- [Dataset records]
╔══

/-- A write of a Fountain register (R34, R223, R233, R236, R242). -/
def Dev.ftnWrite (r : RegDef) (l off : Nat) (w : Word) (d : Dev) : Dev :=
  if off == FTN_CTRL then d.ftnCtrlWrite l w true
  else if off == FTN_SP then d.spWrite l w
  else if r.rwo == 0 then d.mergeWrite r (ftnPage l) off w
  else
    let (n, ign) := d.rwoWrite l off r.rwo w
    let d := d.setReg (ftnPage l) off (n &&& r.rwo)
    if ign then d.coefIgnored l
    else if off == FTN_SP_LIM then d.spLimWritten l
    else d

/-- What a write of an analog page does beside its fields (R245, R248, R252, R261, R280). -/
def Dev.afterAnalog (p off : Nat) (old : Word) (d : Dev) : Dev :=
  if p == 0x8E then
    if off == PMP_CTRL then d.pmpCtrlWritten old else if off == PMP_CLAMP then d.clampWritten else d
  else if p == 0x8F then
    if PMP_SD_CTRL ≤ off && off < PMP_SD_CTRL + 8 then d.sdCtrlWritten ((off - PMP_SD_CTRL) / 4) old
    else if PMP_SD_LIST ≤ off && off < PMP_SD_LIST + 128 then d.sdListWritten ((off - PMP_SD_LIST) / 64)
    else d
  else if p == 0x90 then
    if PMP_EXC ≤ off && off < PMP_EXC + 16 && !d.locked p then d.excWritten ((off - PMP_EXC) / 4) else d
  else if p == 0x92 then
    if off == CSC_CTRL then d.cscCtrlWritten old
    else if CSC_CH_CFG ≤ off && (off - CSC_CH_CFG) % 32 == 0 then d.cscCfgWritten ((off - CSC_CH_CFG) / 32) old
    else if CSC_DET_CFG ≤ off && (off - CSC_DET_CFG) % 32 == 0 then d.cscDetWritten ((off - CSC_DET_CFG) / 32) old
    else d
  else d

/-- What a write of a Belvedere page does beside its fields (R287, R289). -/
def Dev.afterBlv (p off : Nat) (w : Word) (d : Dev) : Dev :=
  if p == 0x93 && off == BLV_CTRL then
    let d := if bitAt w.toNat BLV_CTRL_ABORT.lo then d.blvAbort else d
    let d := if bitAt w.toNat BLV_CTRL_ARM.lo then d.blvArm else d
    if bitAt w.toNat BLV_CTRL_FORCE.lo then
      let (d, bs) := d.blvTrigger 5 d.devTime
      d.raiseAll 0x93 bs
    else d
  else if p == 0x94 && BLV_TU_CFG ≤ off && off < BLV_TU_CFG + 128 then d.blvUnitReset ((off - BLV_TU_CFG) / 32)
  else d

/-- A write of a DMA page (R328, R332, R334, R337, R342). -/
def Dev.dmaWrite (r : RegDef) (p off : Nat) (w : Word) (d : Dev) : Dev :=
  let c := p - 0x97
  if p == 0xAF then
    let d := d.mergeWrite r p off w
    if off == DMA_COMMON_CTRL then d.dmaCommonWritten else d
  else if off == DMA_RD_PTR then d.rdPtrWrite c (bitsOf w 22 0)
  else
    let d := d.mergeWrite r p off w
    if off == DMA_CTRL then d.dmaCtrlWritten c
    else if off == DMA_RING_BASE || off == DMA_RING_CFG then d.ringWritten c
    else d

/-- What a write of a lane, link or Bandstand page does beside its fields. -/
def Dev.afterLink (p off : Nat) (old : Word) (d : Dev) : Dev :=
  if p < 0x82 then if off == PRM_LANE_CTRL then d.laneCtrlWritten (p - 0x78) old else d
  else if p == 0x82 then if off == PRM_LINK_CTRL then d.linkCtrlWritten else d
  else if p == 0x83 then
    if off == BND_CTRL then d.bndCtrlWritten old else if off == BND_TIMED_PERIOD then d.timedCheck else d
  else if p == 0x84 then
    if off == BND_THERM_MAP then d.chargingWindow
    else if off == BND_SEG_MASK_LO || off == BND_SEG_MASK_HI || off == BND_DIAG_CFG then d.noteMasks else d
  else d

╚══

- [WHAT THE EXERCISE ASKS] Only certain lines are wanted. Please return exactly those from the top of the data through the line with "if PMP_SD_CTRL ≤".

- [TASK ANSWER]
/-- A write of a Fountain register (R34, R223, R233, R236, R242). -/
def Dev.ftnWrite (r : RegDef) (l off : Nat) (w : Word) (d : Dev) : Dev :=
  if off == FTN_CTRL then d.ftnCtrlWrite l w true
  else if off == FTN_SP then d.spWrite l w
  else if r.rwo == 0 then d.mergeWrite r (ftnPage l) off w
  else
    let (n, ign) := d.rwoWrite l off r.rwo w
    let d := d.setReg (ftnPage l) off (n &&& r.rwo)
    if ign then d.coefIgnored l
    else if off == FTN_SP_LIM then d.spLimWritten l
    else d

/-- What a write of an analog page does beside its fields (R245, R248, R252, R261, R280). -/
def Dev.afterAnalog (p off : Nat) (old : Word) (d : Dev) : Dev :=
  if p == 0x8E then
    if off == PMP_CTRL then d.pmpCtrlWritten old else if off == PMP_CLAMP then d.clampWritten else d
  else if p == 0x8F then
    if PMP_SD_CTRL ≤ off && off < PMP_SD_CTRL + 8 then d.sdCtrlWritten ((off - PMP_SD_CTRL) / 4) old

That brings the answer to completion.